If we do have a character available, we use lodsb,
then decrease the value of EBX. The lodsb instruction is effectively identical to:
mov al, [esi] inc esi
The byte we have fetched remains in the buffer until the next time read is called. We do not know when that happens, but we do know
it will not happen until the next call to getchar. Hence,
to "return" the last-read byte back to the stream, all we have to do is decrease the
value of ESI and increase the value of EBX:
ungetc: dec esi inc ebx ret
But, be careful! We are perfectly safe doing this if our look-ahead is at most
one character at a time. If we are examining more than one upcoming character and call
ungetc several times in a row, it will work most of the
time, but not all the time (and will be tough to debug). Why?

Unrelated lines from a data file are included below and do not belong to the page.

/-- The window record of a unit closed at `tc` with code `code` (Table 11.8). -/
def State.windowRecord (s : State) (u tc code : Nat) : List Word :=
  let v := s.acq u
  let src := s.acqF u 23 22
  let flags := v.sat.toNat * 128 + v.held.toNat * 64 + v.gap.toNat * 32 + v.void.toNat * 16 + v.retrig.toNat * 8 +
    v.glitch.toNat * 4 + v.adcsat.toNat * 2 + v.late.toNat
  [word (at_ 20 1 + at_ 18 src + at_ 11 u + at_ 8 code + flags),
   word (at_ 23 v.site.isSome.toNat + at_ 16 (v.site.getD 0) + v.calseq % 65536),
   word (at_ 12 (v.closed % 4096))]
    ++ unwide 3 v.topen ++ unwide 3 tc ++ [word v.n] ++ redWords src v

/-- The words of a change block (Table 11.9). -/
def State.changeBlock (s : State) (u : Nat) (es : List (Nat × Nat × Nat)) : List Word :=
  let v := s.acq u
  let t0 := match es with | e :: _ => e.2.1 | [] => 0
  let rec body : Nat → List (Nat × Nat × Nat) → List Word
    | _, [] => []
    | t, (ch, tag, val) :: r => word (at_ 21 ch + (tag - t) % 2 ^ 21) :: word val :: body tag r
  [word (at_ 20 2 + at_ 18 (s.acqF u 23 22) + at_ 11 u + es.length), word (at_ 12 (v.closed % 4096))] ++ unwide 3 t0 ++ body t0 es

/-- The tag of a grid edge of the time base: less SKEW_OFS (Table 11.1). -/
def State.gridTag (s : State) (b : Nat) : Nat := unsigned 64 ((b : Int) - s.skew)

/-- The grid edges before `t` that a unit wanted and did not have become an ADC_BUSY gap (R313, R323). -/
def State.settleHold (s : State) (u t : Nat) : State :=
  let v := s.acq u
  let step := s.gridStep u
  let n := (min v.holdFrom (ceilTo step t) - v.wanted) / step
  if v.heldAdc ∧ n ≠ 0 then
    (s.setAcq u { v with wanted := v.holdFrom }).unitGap u
      { cause := 3, tstart := s.gridTag v.wanted, lenps := (n - 1) * step, count := n }
  else s

/-- The unit gives up its ADCs at time base `t` (R313); one that an operation holds is the MSE's again (R290). -/
def State.acqRelease (s : State) (u t : Nat) : State :=
  let v := s.acq u
  if v.heldAdc then
    let o := s.oct u
    let m := s.acqF u 7 0
    (s.setOct u { o with
      adc := (List.range 8).map (fun a => if nbit m a then (s.mseHolds u a).toNat else o.adc.getD a 0)
      span := (List.range 8).map (fun a =>
        let x := o.span.getD a (0, 0)
        if nbit m a then (x.1, max x.1 t) else x) }).setAcq u { v with heldAdc := false }
  else s

/-- A record of a unit is lost to a failed bank access: a BANK gap (R329). -/
def State.bankGap (s : State) (u tag : Nat) : State := s.unitGap u { cause := 4, tstart := tag, lenps := 0, count := 1 }

/-- Close the open change block of a unit: it is written, or dropped with a DROP gap where the ring's free space would
fall below its largest window record (R322, R323); whether its bank accesses were good (R329). -/
def State.closeBlock (s : State) (u : Nat) : Bool × State :=
  let v := s.acq u
  match v.chg with
  | [] => (true, s)
  | e :: es =>
    let ws := s.changeBlock u (e :: es)
    let s := s.setAcq u { v with chg := [] }
    if s.ringFree u < ws.length + s.windowLen u then
      let lastTag := ((e :: es).getLastD e).2.1
      (true, s.unitGap u { cause := 2, tstart := e.2.1, lenps := lastTag - e.2.1, count := (e :: es).length })
    else if s.ringFails u ws.length then (false, s.bankGap u e.2.1)
    else (true, s.ringPut u u ws)

/-- The window of a unit closes at `tc` with code `code`: its record is written, or dropped with a DROP gap where it has no
room, or lost to a failed bank access, and the unit goes to state `next`, in the last case to DONE (Table 11.2, R323,
R329). -/
def State.endWindow (s : State) (u tc code next : Nat) : State :=
  let s := s.settleHold u tc
  let v := s.acq u
  let ws := s.windowRecord u tc code
  let fails := ws.length ≤ s.ringFree u ∧ s.ringFails u ws.length
  let next := if fails then 3 else next
  let s : State :=
    if s.ringFree u < ws.length then
      s.unitGap u { cause := 2, tstart := v.topen, lenps := tc - v.topen, count := 0, aux0 := 1 }
    else if fails then s.bankGap u v.topen
    else s.ringPut u u ws
  let s := if s.acqF u 21 19 = 3 ∧ next = 1 then s else s.acqRelease u tc
  let v := s.acq u
  let closed := v.closed + 1
  let s := s.setAcq u { v with closed := closed, tclose := none, prevClose := some tc, chg := [], reds := [], n := 0
                               bands := none, gap := false, level := none, closes := v.closes.filter (fun t => decide (tc < t)) }
  (s.setAcqW u 14 (putFld (s.acqW u 14) 21 10 closed)).setAcqSt u next

/-- A failed bank access under a unit's ring takes it to DONE, closing its window with ABORT at the present edge (R329, Table
11.4). -/
def State.abortUnit (s : State) (u : Nat) : State :=
  if s.acqSt u = 2 then s.endWindow u s.time.base 7 3
  else if s.acqSt u = 0 then s
  else (s.acqRelease u s.time.base).setAcqSt u 3

/-- A record of a unit's ring is lost to a failed bank access (R329): a BANK gap, and the unit goes to DONE. -/
def State.unitBankFail (s : State) (u tag : Nat) : State := (s.bankGap u tag).abortUnit u

/-- Close the window of a unit at `tc` with code `code`, and its change block with it (R322). -/
def State.closeWindow (s : State) (u tc code next : Nat) : State :=
  match s.closeBlock u with
  | (true, s) => s.endWindow u tc code next
  | (false, s) => s.abortUnit u

/-- The state after a window that closes by its CMODE or FULL (Table 11.2): DONE once NWIN windows have closed. -/
def State.afterWindow (s : State) (u : Nat) : Nat :=
  let nwin := fld (s.acqW u 1) 23 12
  if s.acqSt u = 3 then 3 else if nwin ≠ 0 ∧ nwin ≤ (s.acq u).closed + 1 then 3 else 1

/-- End a unit by a hedge, class H or a failed access at time base `t` (Table 11.2, codes 6 and 7): an open window
closes, any state but IDLE goes to DONE. -/
def State.endUnit (s : State) (u t code : Nat) : State :=
  let st := s.acqSt u
  if st = 0 then s
  else if st = 2 then
    let tc := match (s.acq u).tclose with
      | some (c, _) => if c < t then c else t
      | none => t
    let cd := match (s.acq u).tclose with
      | some (c, k) => if c < t then k else code
      | none => code
    s.closeWindow u tc cd 3
  else (s.acqRelease u t).setAcqSt u 3

/-! ### Triggers and samples that the device itself gives a unit -/

/-- Note TCLOSE of an open window, unless an earlier one is known. -/
def State.setClose (s : State) (u t code : Nat) : State :=
  if s.acqSt u = 2 then
    let v := s.acq u
    match v.tclose with
    | some (c, _) => if t < c then s.setAcq u { v with tclose := some (t, code) } else s
    | none => s.setAcq u { v with tclose := some (t, code) }
  else s

/-- A close trigger comes at time base `t`: GREEN at or after TOPEN, SEGEND after it (Table 11.4). Membership depends on tags
alone, so that it is kept for a window whose opening is known later (R319). -/
def State.closeTrigger (s : State) (u t code : Nat) : State :=
  let v := s.acq u
  let st := s.acqSt u
  if st = 1 ∨ st = 2 then
    let s := s.setAcq u { v with closes := v.closes ++ [t] }
    if st = 2 ∧ (v.topen < t ∨ (code = 2 ∧ v.topen = t)) then s.setClose u t code else s
  else s

/-- An open trigger comes at time base `t` (R318, R319): kept while ARMED, or for the next window where the open one is known
to have closed by then; else ignored with RETRIG while OPEN. -/
def State.openTrigger (s : State) (u t : Nat) : State :=
  let v := s.acq u
  let past : Bool := match v.tclose with
    | some (c, _) => decide (c ≤ t)
    | none => false
  if s.acqSt u = 1 ∨ (s.acqSt u = 2 ∧ past) then s.setAcq u { v with opens := v.opens ++ [t] }
  else if s.acqSt u = 2 then (s.setAcq u { v with retrig := true }).acqFlag u 22
  else s

/-- A site starts a segment at time base `t`: the open trigger SEG of its octet units (Table 11.3). -/
def State.segTrigger (s : State) (n segid t : Nat) : State :=
  (s.acqOf n).foldl (fun (s : State) u =>
    if s.acqF u 21 19 = 2 ∧ (bit (s.acqW u 2) 16 ∨ fld (s.acqW u 2) 15 0 = segid) then s.openTrigger u t else s) s

/-- A site ends a segment at time base `t`: SEGEND closes the windows of its octet units (Table 11.4). -/
def State.segEndTrigger (s : State) (n t : Nat) : State :=
  (s.acqOf n).foldl (fun (s : State) u => if s.acqF u 18 17 = 3 then s.closeTrigger u t 3 else s) s

/-- A STROBE sample enters an octet unit's capture stile, which offers it 2 cycles after its last strobe at edge `e` (R21,
R312, Table 1.2). -/
def State.strobeSample (s : State) (u tag bands e : Nat) : State :=
  if s.acqF u 23 22 = 0 ∧ (s.acqSt u = 1 ∨ s.acqSt u = 2) then
    let v := s.acq u
    s.setAcq u { v with stile := v.stile ++ [⟨tag, [bands], e + 2⟩] }
  else s

/-- A flag of the open windows of a site's octet units. -/
def State.markUnits (s : State) (n : Nat) (f : AcqUnit → AcqUnit) : State :=
  (s.acqOf n).foldl (fun (s : State) u => if s.acqSt u = 2 then s.setAcq u (f (s.acq u)) else s) s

Because as long as getchar does not have to call
read, all of the pre-read bytes are still in the buffer,
and our ungetc works without a glitch. But the moment getchar calls read, the contents of
the buffer change.
We can always rely on ungetc working properly on
the last character we have read with getchar, but not on
anything we have read before that.
If your program reads more than one byte ahead, you have at least two choices:
If possible, modify the program so it only reads one byte ahead. This is the simplest solution.

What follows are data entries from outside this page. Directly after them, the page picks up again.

-- ==== Sys2Proof/Machine/ExpandOps.lean ====
section
/-!
DEFINITION. The expander: fetching pattern words, decoding the instructions of Table 6.2, and what each adds to the
vectors of its path (R148, R155 to R188, R195, R196).
-/
namespace Sys2Proof.Machine

/-! ### Pin codes (Table 6.1) -/

abbrev cD0 : Nat := 0x0
abbrev cD1 : Nat := 0x1
abbrev cDZ : Nat := 0x2
abbrev cKEEP : Nat := 0x3
abbrev cEL : Nat := 0x4
abbrev cEH : Nat := 0x5
abbrev cEM : Nat := 0x6
abbrev cX : Nat := 0x7
abbrev cCP : Nat := 0x8
abbrev cCN : Nat := 0x9
abbrev cCAP : Nat := 0xA
abbrev cSUBD : Nat := 0xB
abbrev cSUBE : Nat := 0xC

/-- Is the code strobed (Table 6.1)? -/
def strobed (c : Nat) : Bool := c == cEL || c == cEH || c == cEM || c == cSUBE

/-- Is it a driving code (R232)? -/
def driving (c : Nat) : Bool := c == cD0 || c == cD1 || c == cCP || c == cCN || c == cSUBD

/-! ### Fetching -/

/-- Why an instruction is not decoded now. -/
inductive ExpErr
  /-- Its words are not resident (R148). -/
  | waits
  /-- A bank access failed (R128). -/
  | failed
  /-- It is an invalid word: the offset STREAM_ERRA takes (R161). -/
  | invalid (addr : Nat)
  deriving DecidableEq, Repr

/-- The pinned loop whose body is being expanded, and whether it is read from the pin region (R175). -/
def Exp.pin (e : Exp) : Option LoopFrame := e.loops.find? (·.pinned)

/-- Fetch the pattern word at offset `o` for a path: from the pin region once it holds the path's pinned body, else from
the resident windows, and copied into the pin region in the body's first iteration (R148, R175). `data`: it is a data
word. -/
def State.fetchFor (s : State) (k : Nat) (e : Exp) (o : Nat) (data : Bool) : Except ExpErr Word × State :=
  match e.pin with
  | some f =>
    if f.copied then
      if o = f.endAt then (.ok 0x140000, s)
      else match s.readRegion 2 k (8 + k) (o - f.start) with
        | (some w, s) => (.ok w, s)
        | (none, s) => (.error .failed, s)
    else if data ∧ f.start + 21845 ≤ o then (.error (.invalid f.addr), s)
    else match s.fetch k o with
      | (.word w, s) =>
        if f.copying then
          match s.writeRegion (8 + k) (o - f.start) w with
          | (true, s) => (.ok w, s)
          | (false, s) => (.error .failed, s)
        else (.ok w, s)
      | (.waits, s) => (.error .waits, s)
      | (.outside, s) => (.error (.invalid (s.imageLen k)), s)
      | (.failed, s) => (.error .failed, s)
  | none =>
    match s.fetch k o with
    | (.word w, s) => (.ok w, s)
    | (.waits, s) => (.error .waits, s)
    | (.outside, s) => (.error (.invalid (s.imageLen k)), s)
    | (.failed, s) => (.error .failed, s)

/-- Fetch `n` data words from offset `o`: those before the first that is not delivered, and why that one is not. -/
def State.fetchSome (s : State) (k : Nat) (e : Exp) : Nat → Nat → (List Word × Option ExpErr) × State
  | _, 0 => (([], none), s)
  | o, n + 1 =>
    match s.fetchFor k e o true with
    | (.ok w, s1) =>
      let (r, s2) := s1.fetchSome k e (o + 1) n
      ((w :: r.1, r.2), s2)
    | (.error x, s1) => (([], some x), s1)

If that option is not available, first of all determine the maximum number of
characters your program needs to return to the input stream at one time. Increase that
number slightly, just to be sure, preferably to a multiple of 16—so it aligns
nicely. Then modify the .bss section of your code, and
create a small "spare" buffer right before your input buffer, something like this:
section .bss resb 16 ; or whatever the value you came up with ibuffer resb BUFSIZE obuffer resb BUFSIZE
You also need to modify your ungetc to pass the
value of the byte to unget in AL:
ungetc: dec esi inc ebx mov [esi], al ret
With this modification, you can call ungetc up to
17 times in a row safely (the first call will still be within the buffer, the remaining
16 may be either within the buffer or within the "spare").